Content starts

/-! ## Waves and stations -/

/-- OPEN WAVE refuses a bad field, an id held and a full table; else it adds an OPEN wave with its window clamped to
1..16 and taken_through one below its first number (R163); that the table is a list and the new wave stands last in it
is log entry 14.
CLOSE WAVE refuses an id no entry holds; else it answers the wave's live count, closes the wave, frees its entry when
the count is 0, and leaves every other wave (R164). -/
def Obligations.WavesOpenAndClose : Prop :=
  (∀ (s : State) (l : OrderLink) (p : List Byte), Hears s (.order l) →
      ((p.length ≠ 4 ∨ byteAt p 0 = 0 ∨ be16At p 2 = 0 ∨ 4095 < be16At p 2) →
        exec (.openWave l p) s = .next (s.refused (.openWave l p) (.order l) 0x0C .badField))
      ∧ (p.length = 4 → byteAt p 0 ≠ 0 → 1 ≤ be16At p 2 → be16At p 2 ≤ 4095 →
        ((∃ w ∈ s.swu.waves, w.id = byteAt p 0) →
          exec (.openWave l p) s = .next (s.refused (.openWave l p) (.order l) 0x0C .badWave))
        ∧ ((∀ w ∈ s.swu.waves, w.id ≠ byteAt p 0) →
          (16 ≤ s.swu.waves.length →
            exec (.openWave l p) s = .next (s.refused (.openWave l p) (.order l) 0x0C .tableFull))
          ∧ (s.swu.waves.length < 16 → exec (.openWave l p) s = .next
              { s.answered (.openWave l p) (.order l) 0x0C (decide (byteAt p 1 = 0 ∨ 16 < byteAt p 1)) .nothing with
                swu := { s.swu with waves := s.swu.waves ++
                  [{ id := byteAt p 0, isOpen := true, window := max 1 (min 16 (byteAt p 1)), firstSeq := be16At p 2,
                     takenThrough := be16At p 2 - 1, live := 0 }] } }))))
  ∧ (∀ (s : State) (l : OrderLink) (p : List Byte), Hears s (.order l) →
      (p.length ≠ 1 → exec (.closeWave l p) s = .next (s.refused (.closeWave l p) (.order l) 0x0D .badField))
      ∧ (p.length = 1 → s.wave? (byteAt p 0) = none →
        exec (.closeWave l p) s = .next (s.refused (.closeWave l p) (.order l) 0x0D .badWave))
      ∧ ∀ w, p.length = 1 → s.wave? (byteAt p 0) = some w → ∃ t, exec (.closeWave l p) s = .next t
        ∧ t = { s.answered (.closeWave l p) (.order l) 0x0D false (.waveClosed w.live) with
            swu := { s.swu with waves := t.swu.waves } }
        ∧ (w.live ≠ 0 → t.wave? w.id = some { w with isOpen := false })
        ∧ (w.live = 0 → ∀ v ∈ t.swu.waves, v.id = w.id → v.live ≠ 0)
        ∧ ∀ v, v.id ≠ w.id → (v ∈ t.swu.waves ↔ v ∈ s.swu.waves))

/-- ARRIVE refuses a bad field, an absent station and a busy one, the last two with STATION_PROTOCOL; tag 0 empties an
UNCLAIMED record; a new pallet stands UNCLAIMED where no store waits for it, and else is matched to its store and judged
by the load check, the reply carrying MATCHED and the verdict (R47, R154 to R158; that it does so for a rejected load
too, whose record ends EMPTY: log entry 39; that a passed store stands PENDING without a reason until its slot search:
log entry 12). The load check tests the height against the top limit in use, then the greatest and then the least
weight, and gives the smallest class whose limit is at least the height (R157). A store passed whose fixed cell does not
fit, and that may be redirected, gives that cell up for a slot search with STORE_REDIRECTED; a rejected one gives its
fixed cell up (R47, R56). -/
def Obligations.ArriveRecordsAndMatches : Prop :=
  (∀ (o : Operating) (ls : List Nat) (height weight : Nat), ls = [o.limit0, o.limit1, o.limit2, o.limit3] →
      1 ≤ o.classCount → o.classCount ≤ 4 → o.consistent = true →
      (loadTest o height weight = .error .height ↔ ls.getD (o.classCount - 1) 0 < height)
      ∧ (loadTest o height weight = .error .weightHigh ↔
          height ≤ ls.getD (o.classCount - 1) 0 ∧ o.weightMax < weight)
      ∧ (loadTest o height weight = .error .weightLow ↔
          height ≤ ls.getD (o.classCount - 1) 0 ∧ weight < o.weightMin)
      ∧ loadTest o height weight ≠ .error .noFit
      ∧ ∀ k, loadTest o height weight = .ok k ↔ o.weightMin ≤ weight ∧ weight ≤ o.weightMax
          ∧ k.val < o.classCount ∧ height ≤ ls.getD k.val 0 ∧ ∀ i, i < k.val → ls.getD i 0 < height)
  ∧ ∀ (s : State) (p : List Byte), Hears s .station →
    (decodeArrive p = none → exec (.arrive p) s = .next (s.refused (.arrive p) .station 0x30 .badField))
    ∧ ∀ f, decodeArrive p = some f →
      ((7 < f.aisle ∨ 1 < f.end_) → exec (.arrive p) s = .next (s.refused (.arrive p) .station 0x30 .badField))
      ∧ ∀ (a : AisleId) (e : End), f.aisle = a.val → f.end_ = e.code →
        (∀ r, (r = .noStation ∧ s.stationExists a e = false)
              ∨ (r = .stationBusy ∧ s.stationExists a e = true
                  ∧ ((f.tag ≠ 0 ∧ s.input a e ≠ .empty) ∨ (f.tag = 0 ∧ ∃ x h, s.input a e = .matched x h))) →
          exec (.arrive p) s = .next { s.refused (.arrive p) .station 0x30 r with
            events := s.events.erase (.arrive p) ++
              [.faultReport { kind := .stationProtocol, source := .link .station, aisle := some a, job := none,
                              payload := p.take 16 }] })
        ∧ (s.stationExists a e = true → f.tag = 0 → (∀ x h, s.input a e ≠ .matched x h) →
          exec (.arrive p) s = .next
            ((s.answered (.arrive p) .station 0x30 false (.arrived .empty none)).setInput a e .empty))
        ∧ (s.stationExists a e = true → f.tag ≠ 0 → s.input a e = .empty →
          ((∀ j ∈ s.jobs, j.qualifies a e f.tag = false) →
            exec (.arrive p) s = .next
              ((s.answered (.arrive p) .station 0x30 false
                (.arrived (.unclaimed { tag := f.tag, height := f.height, weight := f.weight }) none)).setInput a e
                  (.unclaimed { tag := f.tag, height := f.height, weight := f.weight })))
          ∧ (∀ j q, s.qualifying a e f.tag = some j → s.profile? a = some q → HandleLaw s →
            ∃ t v more, exec (.arrive p) s = .next t
              ∧ t.tx .station = s.tx .station ++ .reply (okReply 0x30 false
                  (.arrived (.matched { tag := f.tag, height := f.height, weight := f.weight } j.handle)
                    (some (j.handle, v)))) :: more
              ∧ more = (match v with | .rejected r => [.reject a e f.tag r] | .passed => [])
              ∧ Judged s t j q a e { tag := f.tag, height := f.height, weight := f.weight } .station p v
              ∧ t.crt = s.crt ∧ t.aic = s.aic ∧ t.ale = s.ale ∧ t.flg = s.flg
              ∧ ∀ b x, (b, x) ≠ (a, e) → t.input b x = s.input b x))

Content ends

— Task brief —
From the records above, retype only the lines starting at the line that contains "(∀ (o : Operating)" and ending at the line that contains "e = .matched x h))) →", both included.

— Answer box —
  (∀ (o : Operating) (ls : List Nat) (height weight : Nat), ls = [o.limit0, o.limit1, o.limit2, o.limit3] →
      1 ≤ o.classCount → o.classCount ≤ 4 → o.consistent = true →
      (loadTest o height weight = .error .height ↔ ls.getD (o.classCount - 1) 0 < height)
      ∧ (loadTest o height weight = .error .weightHigh ↔
          height ≤ ls.getD (o.classCount - 1) 0 ∧ o.weightMax < weight)
      ∧ (loadTest o height weight = .error .weightLow ↔
          height ≤ ls.getD (o.classCount - 1) 0 ∧ weight < o.weightMin)
      ∧ loadTest o height weight ≠ .error .noFit
      ∧ ∀ k, loadTest o height weight = .ok k ↔ o.weightMin ≤ weight ∧ weight ≤ o.weightMax
          ∧ k.val < o.classCount ∧ height ≤ ls.getD k.val 0 ∧ ∀ i, i < k.val → ls.getD i 0 < height)
  ∧ ∀ (s : State) (p : List Byte), Hears s .station →
    (decodeArrive p = none → exec (.arrive p) s = .next (s.refused (.arrive p) .station 0x30 .badField))
    ∧ ∀ f, decodeArrive p = some f →
      ((7 < f.aisle ∨ 1 < f.end_) → exec (.arrive p) s = .next (s.refused (.arrive p) .station 0x30 .badField))
      ∧ ∀ (a : AisleId) (e : End), f.aisle = a.val → f.end_ = e.code →
        (∀ r, (r = .noStation ∧ s.stationExists a e = false)
              ∨ (r = .stationBusy ∧ s.stationExists a e = true
                  ∧ ((f.tag ≠ 0 ∧ s.input a e ≠ .empty) ∨ (f.tag = 0 ∧ ∃ x h, s.input a e = .matched x h))) →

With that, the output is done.